**Work item**. Go to the line containing "def cleanBuffers : VideoState" in the records below and print it and every following line exactly, on through the line containing "(1, 5)], row", then stop.

**Source information**.
Content starts

-- ==== Sys2Proof/Tests/Slice0.lean ====
section
/-! SUPPORT. Tests: words and values written out from the spec's encoding tables and test vectors (95_test_vectors.md,
cited by its vector names), and for every statement with hypotheses a concrete state and operands that meet them. -/

namespace Sys2Proof.Tests

open Sys2Proof Sys2Proof.Machine

/-! ### Decoding: words of 95_test_vectors.md section 3.1 -/

theorem test_decode_busrd_main_mem : decodeWord 0x10004000 = some (.busrd .main .mem 0x4000) := by decide
theorem test_decode_busrd_sound_io : decodeWord 0x1C00FFFF = some (.busrd .sound .io 0xFFFF) := by decide
theorem test_decode_buswr : decodeWord 0x2C420010 = some (.buswr .sound .io 0x0010 0x42) := by decide
theorem test_decode_buswr_all_bits : decodeWord 0x2CFFFFFF = some (.buswr .sound .io 0xFFFF 0xFF) := by decide
theorem test_decode_selbank : decodeWord 0x300000FF = some (.selbank 255) := by decide
theorem test_decode_decode : decodeWord 0x44810012 = some (.decode 1 0x012 0x010 true false) := by decide
theorem test_decode_decode_wide : decodeWord 0x407FFFFF = some (.decode 0 0xFFF 0x7FF false false) := by decide
theorem test_decode_decode_fy : decodeWord 0x48000000 = some (.decode 0 0 0 false true) := by decide
theorem test_decode_markdirty : decodeWord 0x54000005 = some (.markdirty .fg 5) := by decide
theorem test_decode_markdirty_wide : decodeWord 0x5000FFFF = some (.markdirty .bg 0xFFFF) := by decide
theorem test_decode_flushdirty : decodeWord 0x64000000 = some (.flushdirty .fg) := by decide
theorem test_decode_invalall : decodeWord 0x70000000 = some .invalall := by decide
theorem test_decode_palload : decodeWord 0x80000000 = some .palload := by decide
theorem test_decode_render : decodeWord 0x90000000 = some .render := by decide
theorem test_decode_tick_main : decodeWord 0xA0000000 = some (.tick .main) := by decide
theorem test_decode_tick_sound : decodeWord 0xA8000000 = some (.tick .sound) := by decide
theorem test_decode_mbwr : decodeWord 0xB0000042 = some (.mbwr 0x42) := by decide
theorem test_decode_mbrd : decodeWord 0xC0000000 = some .mbrd := by decide
theorem test_decode_mbclr : decodeWord 0xD0000000 = some .mbclr := by decide
theorem test_decode_vidstart : decodeWord 0xE0000001 = some .vidstart := by decide
theorem test_decode_vidstop : decodeWord 0xE0000000 = some .vidstop := by decide
theorem test_decode_reset : decodeWord 0xF0000000 = some .reset := by decide

/-! Words that are illegal on the fixture (V-E30 to V-E47). -/

theorem test_illegal_bus :
    [0x00000000, 0x0FFFFFFF, 0x11000000, 0x22000000, 0x10010000].all (fun w => (legalCommand Config.fx w).isNone) = true := by decide
theorem test_illegal_value :
    [0x30000100, 0xB8000000].all (fun w => (legalCommand Config.fx w).isNone) = true := by decide
theorem test_illegal_layout :
    [0x41000000, 0x43800000].all (fun w => (legalCommand Config.fx w).isNone) = true := by decide
theorem test_illegal_layer :
    [0x58000000, 0x5C000000, 0x54010000, 0x60000001, 0x68000000].all (fun w => (legalCommand Config.fx w).isNone) = true := by decide
theorem test_illegal_no_operand :
    [0x70000001, 0x80000001, 0x90000001, 0xC0000001, 0xD0000001, 0xF0000001].all (fun w => (legalCommand Config.fx w).isNone) = true := by decide
theorem test_illegal_rest :
    [0xF8000000, 0xA0000001, 0xA4000000, 0xE0000002, 0xE8000001].all (fun w => (legalCommand Config.fx w).isNone) = true := by decide

theorem test_table_word : decodeTableWord 32 0x44810012 = some (.decode 1 0x012 0x010 true false) := by decide

/-! ### WellFormed: its one check, with a term it refuses -/

theorem test_wellFormed_layout : (Instr.decode 1 0 0 false false).wellFormed Config.fx = true := by decide
theorem test_wellFormed_refuses_layout : (Instr.decode 2 0 0 false false).wellFormed Config.fx = false := by decide

/-! ### The assembler: lines of 30_encoding.md R310, R311 -/

theorem test_assemble_decode : (assembleLine "decode 1, 0x012, 0x010, fx").map (·.map encode) = some [0x44810012] := by
  decide
theorem test_assemble_buswr : (assembleLine "buswr sound.io, 0x0010, 0x42").map (·.map encode) = some [0x2C420010] := by
  decide
theorem test_assemble_boot :
    (assembleLine "boot").map (·.map encode) = some [0xE0000001, 0x80000000, 0xF0000000] := by decide

/-! ### States -/

/-- The fixture passes the construction checks (95_test_vectors.md section 2). -/
theorem fx_valid : Config.fx.valid = true := by decide

/-- Buffers of a started video with every flag set. -/
def newBuffers : VideoState where
  dirty := allDirty Config.fx
  cache :=
    { bg := List.replicate 4 (List.replicate 4 { pen := 0, index := 0 })
      fg := List.replicate 2 (List.replicate 4 { pen := 0, index := 0 }) }
  out := List.replicate 2 (List.replicate 4 0)
  acc := List.replicate 2 (List.replicate 4 none)

/-- Scene SC of 95_test_vectors.md section 2.4, every cell dirty. -/
def scene : State :=
  { State.reset with
    bgEnable := true
    palette := Config.fx.raster.derivedPalette
    colorIndexTable := Config.fx.raster.derivedIndexTable
    paletteLoaded := true
    vram :=
      { bg := { code := [(1, 1), (2, 2), (3, 3)], attr := [(1, 1), (2, 0x42), (3, 0x80)] }
        fg := { code := [(0, 3)], attr := [] } }
    sprram := [(0, 2), (2, 0x11), (4, 2), (6, 0x41), (7, 3)]
    video := some newBuffers }

/-- A row of pixel records from pens and indices. -/
def row (l : List (Nat × Nat)) : List PixelRec := l.map fun p => { pen := p.1, index := p.2 }

/-- The buffers of scene SC after its cells are decoded (95_test_vectors.md section 2.4). -/
def cleanBuffers : VideoState :=
  { newBuffers with
    dirty := { bg := List.replicate 4 false, fg := List.replicate 2 false }
    cache :=
      { bg := [row [(2, 2), (0, 0), (1, 5), (1, 5)], row [(2, 2), (3, 3), (1, 5), (1, 5)],
          row [(2, 10), (2, 10), (0, 0), (0, 0)], row [(2, 10), (2, 10), (0, 0), (0, 0)]]
        fg := [row [(0, 32), (0, 32), (2, 34), (0, 32)], row [(0, 32), (0, 32), (2, 34), (3, 35)]] } }

/-- Scene SC with every cell clean. -/
def cleanScene : State := { scene with video := some cleanBuffers }

/-- Scene SC in overdraw mode. -/
def overScene : State := { scene with overdraw := true }

/-- The fixture with another policy for a select of the mapped bank. -/
def selecting (e : EqualBankEvent) : Config := { Config.fx with bank := { Config.fx.bank with equalBankEvent := e } }

/-- `f` of the state a command leaves, if it leaves one. -/
def after {α : Type} (i : Instr) (s : State) (f : State → α) : Option α :=
  match exec i s with
  | .next t => some (f t)
  | _ => none

/-- The state a command leaves; the state before it, if it stops. -/
def next (i : Instr) (s : State) : State := ((after i s id)).getD s

/-- A command that leaves a state leaves `next i s`. -/
theorem exec_next {i : Instr} {s : State} (h : (after i s fun _ => true) = some true) : exec i s = .next (next i s) := by
  unfold next after at *
  split at h
  · next t ht => rw [ht]; rfl
  · cases h

theorem ready {s : State} (hc : s.cfg = Config.fx) (hf : s.fault = none) : s.Ready :=
  ⟨by rw [hc]; exact fx_valid, hf⟩

/-! ### Commands: one step each, values of 95_test_vectors.md sections 3.2 to 3.10 -/

/-- V-B1 and V-B6. -/
theorem test_busrd_rom : after (.busrd .main .mem 0x0000) State.reset (·.result) = some (some (.byte 0x3E)) := by decide
theorem test_busrd_unmapped : after (.busrd .main .mem 0x7000) State.reset (·.result) = some (some (.byte 0xFF)) := by
  decide

/-- V-B12: the attribute plane of cell 1, and its flag. -/
theorem test_buswr_vram : after (.buswr .main .mem 0x9005 0x02) cleanScene
    (fun t => (t.vramByte .bg 1 1, t.video.map (·.dirty.bg))) = some (0x02, some [false, true, false, false]) := by
  decide
/-- V-B20: bit 0 of 0xFE. -/
theorem test_buswr_scroll_hi :
    after (.buswr .main .mem 0xA002 0xFE) { State.reset with scrollXHi := 1 } (·.scrollXHi) = some 0 := by decide

/-- V-K1 and V-K3. -/
theorem test_selbank : after (.selbank 2) State.reset (fun t => (t.bank, t.events)) = some (2, [.programBank 2]) := by
  decide
theorem test_selbank_reduced : after (.selbank 6) State.reset (·.bank) = some 2 := by decide

/-- V-D2 and V-D5. -/
theorem test_decode_flipped : after (.decode 0 0 0 true false) State.reset (·.result) =
    some (some (.block [row [(0, 0), (2, 2)], row [(3, 3), (2, 2)]])) := by decide
theorem test_decode_offset : after (.decode 0 0 20 false false) State.reset (·.result) =
    some (some (.block [row [(2, 22), (0, 20)], row [(2, 22), (3, 23)]])) := by decide

/-- V-Y2: the cell is reduced modulo 4. -/
theorem test_markdirty : after (.markdirty .bg 5) cleanScene (fun t => t.video.map (·.dirty.bg)) =
    some (some [false, true, false, false]) := by decide

/-- Section 2.4: the decoded BG surface, with V-Y4's clean flags. -/
theorem test_flushdirty : after (.flushdirty .bg) scene (fun t => t.video.map fun v => (v.cache.bg, v.dirty.bg)) =
    some (some (cleanBuffers.cache.bg, [false, false, false, false])) := by decide

/-- V-Y6. -/
theorem test_invalall : after .invalall cleanScene (fun t => t.video.map (·.dirty)) =
    some (some { bg := [true, true, true, true], fg := [true, true] }) := by decide

/-- V-Y7. -/
theorem test_palload : after .palload { cleanScene with paletteLoaded := false }
    (fun t => (t.paletteLoaded, t.video.map (·.dirty.fg))) = some (true, some [true, true]) := by decide

/-- V-C1 and V-C12 (its background). -/
theorem test_render : after .render scene (fun t => t.video.map (·.out)) =
    some (some [[22, 0, 34, 5], [22, 23, 34, 35]]) := by decide
theorem test_render_blank : after .render { scene with bgEnable := false } (fun t => t.video.map (·.out)) =
    some (some [[22, 0, 34, 0], [22, 23, 34, 35]]) := by decide

/-- V-S1 and V-S4. -/
theorem test_tick_main : after (.tick .main) { State.reset with seqEnableMain := true } (·.events) =
    some [.intReq .main .nmi] := by decide
theorem test_tick_lost : after (.tick .sound) State.reset (·.events) = some [] := by decide

/-- V-M1, V-M2 and V-M3. -/
theorem test_mbwr : after (.mbwr 0x42) State.reset (fun t => (t.mbLatch, t.mbPending, t.events)) =
    some (0x42, true, [.intReq .sound .irq]) := by decide
theorem test_mbrd : after .mbrd { State.reset with mbLatch := 0x42, mbPending := true }
    (fun t => (t.result, t.mbPending)) = some (some (.byte 0x42), true) := by decide
theorem test_mbclr : after .mbclr { State.reset with mbLatch := 0x42, mbPending := true }
    (fun t => (t.mbLatch, t.mbPending)) = some (0x42, false) := by decide

/-- V-C21, V-C23 and V-C24. -/
theorem test_vidstart : after .vidstart { State.reset with allocs := [true] }
    (fun t => (t.result, t.video.map (·.acc))) =
      some (some .ok, some [[none, none, none, none], [none, none, none, none]]) := by decide
theorem test_vidstart_failed : after .vidstart { scene with allocs := [false] }
    (fun t => (t.result, t.videoOn, t.fault)) = some (some .failed, false, none) := by decide
theorem test_vidstop : after .vidstop scene (fun t => (t.result, t.videoOn)) = some (some .ok, false) := by decide

/-- V-Z1. -/
theorem test_reset : after .reset { cleanScene with bank := 3, mbPending := true }
    (fun t => (t.bank, t.mbPending, t.video.map (·.dirty.fg), t.events)) =
      some (0, false, some [true, true], [.programBank 0]) := by decide

/-- V-F4 and V-F3. -/
theorem test_render_stopped : after .render State.reset (fun t => (t.result, t.fault)) =
    some (some .fault, some .videoNotStarted) := by decide
theorem test_reset_halted : after .reset { State.reset with fault := some .illegalCommand }
    (fun t => (t.result, t.fault, t.events)) = some (some .halted, some .illegalCommand, []) := by decide

/-- V-C20. -/
theorem test_sprite_origin :
    spriteOrigin { Config.fx.sprite with xOrigin := -8, yOrigin := 247 }
      { y := 100, x := 50, tile := 0, color := 0, flipX := false, flipY := false, bank := 0, enable := true } =
      (147, 42) := by decide

/-! ### Witnesses: for each statement of Certificates/Slice0/Obligations.lean with hypotheses, named after it, concrete
states and operands that meet them, clause by clause -/

theorem reset_inv : State.reset.Inv := State.inv_of_check fx_valid (by decide)
theorem scene_inv : scene.Inv := State.inv_of_check fx_valid (by decide)
theorem cleanScene_inv : cleanScene.Inv := State.inv_of_check fx_valid (by decide)
theorem overScene_inv : overScene.Inv := State.inv_of_check fx_valid (by decide)
theorem scene_cache : scene.CacheInv := State.cacheInv_of_check (by decide)
theorem cleanScene_cache : cleanScene.CacheInv := State.cacheInv_of_check (by decide)
theorem overScene_cache : overScene.CacheInv := State.cacheInv_of_check (by decide)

Content ends

**Response for this exercise**.
def cleanBuffers : VideoState :=
  { newBuffers with
    dirty := { bg := List.replicate 4 false, fg := List.replicate 2 false }
    cache :=
      { bg := [row [(2, 2), (0, 0), (1, 5), (1, 5)], row [(2, 2), (3, 3), (1, 5), (1, 5)],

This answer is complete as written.